==== SOURCE DATA

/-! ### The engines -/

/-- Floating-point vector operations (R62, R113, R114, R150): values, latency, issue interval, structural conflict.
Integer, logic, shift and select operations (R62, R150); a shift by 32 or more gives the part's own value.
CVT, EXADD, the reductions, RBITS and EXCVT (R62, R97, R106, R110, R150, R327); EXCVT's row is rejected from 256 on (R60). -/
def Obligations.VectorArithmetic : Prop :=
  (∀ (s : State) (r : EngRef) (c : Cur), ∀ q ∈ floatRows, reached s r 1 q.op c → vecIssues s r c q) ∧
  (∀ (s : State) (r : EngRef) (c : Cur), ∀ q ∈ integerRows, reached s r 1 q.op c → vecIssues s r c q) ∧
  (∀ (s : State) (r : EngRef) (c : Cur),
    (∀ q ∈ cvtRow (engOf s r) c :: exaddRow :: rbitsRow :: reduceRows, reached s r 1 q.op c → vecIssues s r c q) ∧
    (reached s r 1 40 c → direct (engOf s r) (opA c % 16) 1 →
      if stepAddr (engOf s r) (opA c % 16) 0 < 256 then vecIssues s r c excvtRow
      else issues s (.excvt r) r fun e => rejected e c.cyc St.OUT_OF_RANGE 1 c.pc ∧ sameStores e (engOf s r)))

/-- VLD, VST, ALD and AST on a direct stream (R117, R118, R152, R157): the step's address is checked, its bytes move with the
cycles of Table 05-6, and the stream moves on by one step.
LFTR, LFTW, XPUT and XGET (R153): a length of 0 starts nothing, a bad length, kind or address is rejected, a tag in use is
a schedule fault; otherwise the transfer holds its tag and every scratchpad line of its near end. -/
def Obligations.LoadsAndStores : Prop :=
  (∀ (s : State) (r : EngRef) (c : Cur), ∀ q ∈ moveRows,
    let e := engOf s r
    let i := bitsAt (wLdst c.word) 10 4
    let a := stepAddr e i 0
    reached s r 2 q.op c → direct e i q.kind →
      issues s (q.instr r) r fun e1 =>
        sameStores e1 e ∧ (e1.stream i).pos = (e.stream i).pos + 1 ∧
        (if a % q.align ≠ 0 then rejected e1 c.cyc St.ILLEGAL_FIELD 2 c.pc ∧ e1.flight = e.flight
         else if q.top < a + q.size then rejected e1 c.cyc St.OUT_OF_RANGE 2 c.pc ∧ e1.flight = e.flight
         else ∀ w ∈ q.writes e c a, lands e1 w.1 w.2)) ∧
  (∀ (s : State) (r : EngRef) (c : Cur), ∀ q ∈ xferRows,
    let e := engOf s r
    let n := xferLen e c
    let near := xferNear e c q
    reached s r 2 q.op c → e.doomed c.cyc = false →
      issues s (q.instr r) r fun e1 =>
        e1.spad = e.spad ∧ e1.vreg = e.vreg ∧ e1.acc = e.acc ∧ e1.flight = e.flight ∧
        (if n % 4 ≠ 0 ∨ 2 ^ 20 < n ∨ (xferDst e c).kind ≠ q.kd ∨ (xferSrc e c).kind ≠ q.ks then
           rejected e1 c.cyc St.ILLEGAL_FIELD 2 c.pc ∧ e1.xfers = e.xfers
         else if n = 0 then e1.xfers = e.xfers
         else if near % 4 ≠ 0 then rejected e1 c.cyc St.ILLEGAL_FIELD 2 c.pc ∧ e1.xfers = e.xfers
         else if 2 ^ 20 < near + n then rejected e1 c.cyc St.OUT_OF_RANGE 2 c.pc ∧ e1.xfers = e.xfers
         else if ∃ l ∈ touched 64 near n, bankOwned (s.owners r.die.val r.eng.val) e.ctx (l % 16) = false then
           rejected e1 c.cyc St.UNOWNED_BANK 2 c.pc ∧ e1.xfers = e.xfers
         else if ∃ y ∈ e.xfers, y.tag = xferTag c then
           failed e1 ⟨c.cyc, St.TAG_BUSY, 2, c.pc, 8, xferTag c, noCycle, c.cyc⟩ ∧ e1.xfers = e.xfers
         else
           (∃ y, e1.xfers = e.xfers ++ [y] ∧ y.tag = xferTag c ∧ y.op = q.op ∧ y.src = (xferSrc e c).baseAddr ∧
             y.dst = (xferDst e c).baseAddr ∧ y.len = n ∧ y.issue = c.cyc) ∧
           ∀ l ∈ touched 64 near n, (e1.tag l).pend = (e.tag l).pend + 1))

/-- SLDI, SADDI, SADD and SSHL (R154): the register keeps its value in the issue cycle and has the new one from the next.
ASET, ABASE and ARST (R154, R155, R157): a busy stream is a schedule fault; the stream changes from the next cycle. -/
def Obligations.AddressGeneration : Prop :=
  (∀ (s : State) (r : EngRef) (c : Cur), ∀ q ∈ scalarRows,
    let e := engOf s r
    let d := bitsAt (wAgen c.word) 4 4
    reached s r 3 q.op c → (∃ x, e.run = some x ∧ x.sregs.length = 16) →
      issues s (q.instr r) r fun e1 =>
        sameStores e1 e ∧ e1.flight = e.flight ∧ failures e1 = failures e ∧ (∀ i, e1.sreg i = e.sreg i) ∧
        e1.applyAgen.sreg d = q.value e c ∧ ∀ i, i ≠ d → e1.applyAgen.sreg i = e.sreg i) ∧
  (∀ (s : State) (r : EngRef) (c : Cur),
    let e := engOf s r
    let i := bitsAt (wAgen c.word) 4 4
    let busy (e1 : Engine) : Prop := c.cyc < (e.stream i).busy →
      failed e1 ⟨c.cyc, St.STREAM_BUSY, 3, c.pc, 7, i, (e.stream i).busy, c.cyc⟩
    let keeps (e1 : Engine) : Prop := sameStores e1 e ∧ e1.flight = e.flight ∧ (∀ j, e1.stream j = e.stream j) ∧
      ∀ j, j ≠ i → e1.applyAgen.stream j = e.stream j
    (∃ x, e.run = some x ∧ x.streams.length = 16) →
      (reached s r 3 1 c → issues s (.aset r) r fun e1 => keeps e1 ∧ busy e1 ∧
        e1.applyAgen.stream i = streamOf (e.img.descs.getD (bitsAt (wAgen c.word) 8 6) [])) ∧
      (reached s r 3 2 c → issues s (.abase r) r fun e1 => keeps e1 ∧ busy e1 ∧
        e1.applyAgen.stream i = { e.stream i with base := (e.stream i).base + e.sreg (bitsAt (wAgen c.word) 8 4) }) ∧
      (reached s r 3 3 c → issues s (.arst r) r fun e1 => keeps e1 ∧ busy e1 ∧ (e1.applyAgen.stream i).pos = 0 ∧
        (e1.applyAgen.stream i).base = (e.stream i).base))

========

**WHAT TO PRODUCE:**
Would you print, exactly as written, every line above from the one holding "failed e1 ⟨c.cyc, St.TAG_BUSY, 2, c.pc, 8, xferTag" through the one holding "l).pend + 1))", with both included and no other lines?

**RESULT FOR THIS EXERCISE:**
           failed e1 ⟨c.cyc, St.TAG_BUSY, 2, c.pc, 8, xferTag c, noCycle, c.cyc⟩ ∧ e1.xfers = e.xfers
         else
           (∃ y, e1.xfers = e.xfers ++ [y] ∧ y.tag = xferTag c ∧ y.op = q.op ∧ y.src = (xferSrc e c).baseAddr ∧
             y.dst = (xferDst e c).baseAddr ∧ y.len = n ∧ y.issue = c.cyc) ∧
           ∀ l ∈ touched 64 near n, (e1.tag l).pend = (e.tag l).pend + 1))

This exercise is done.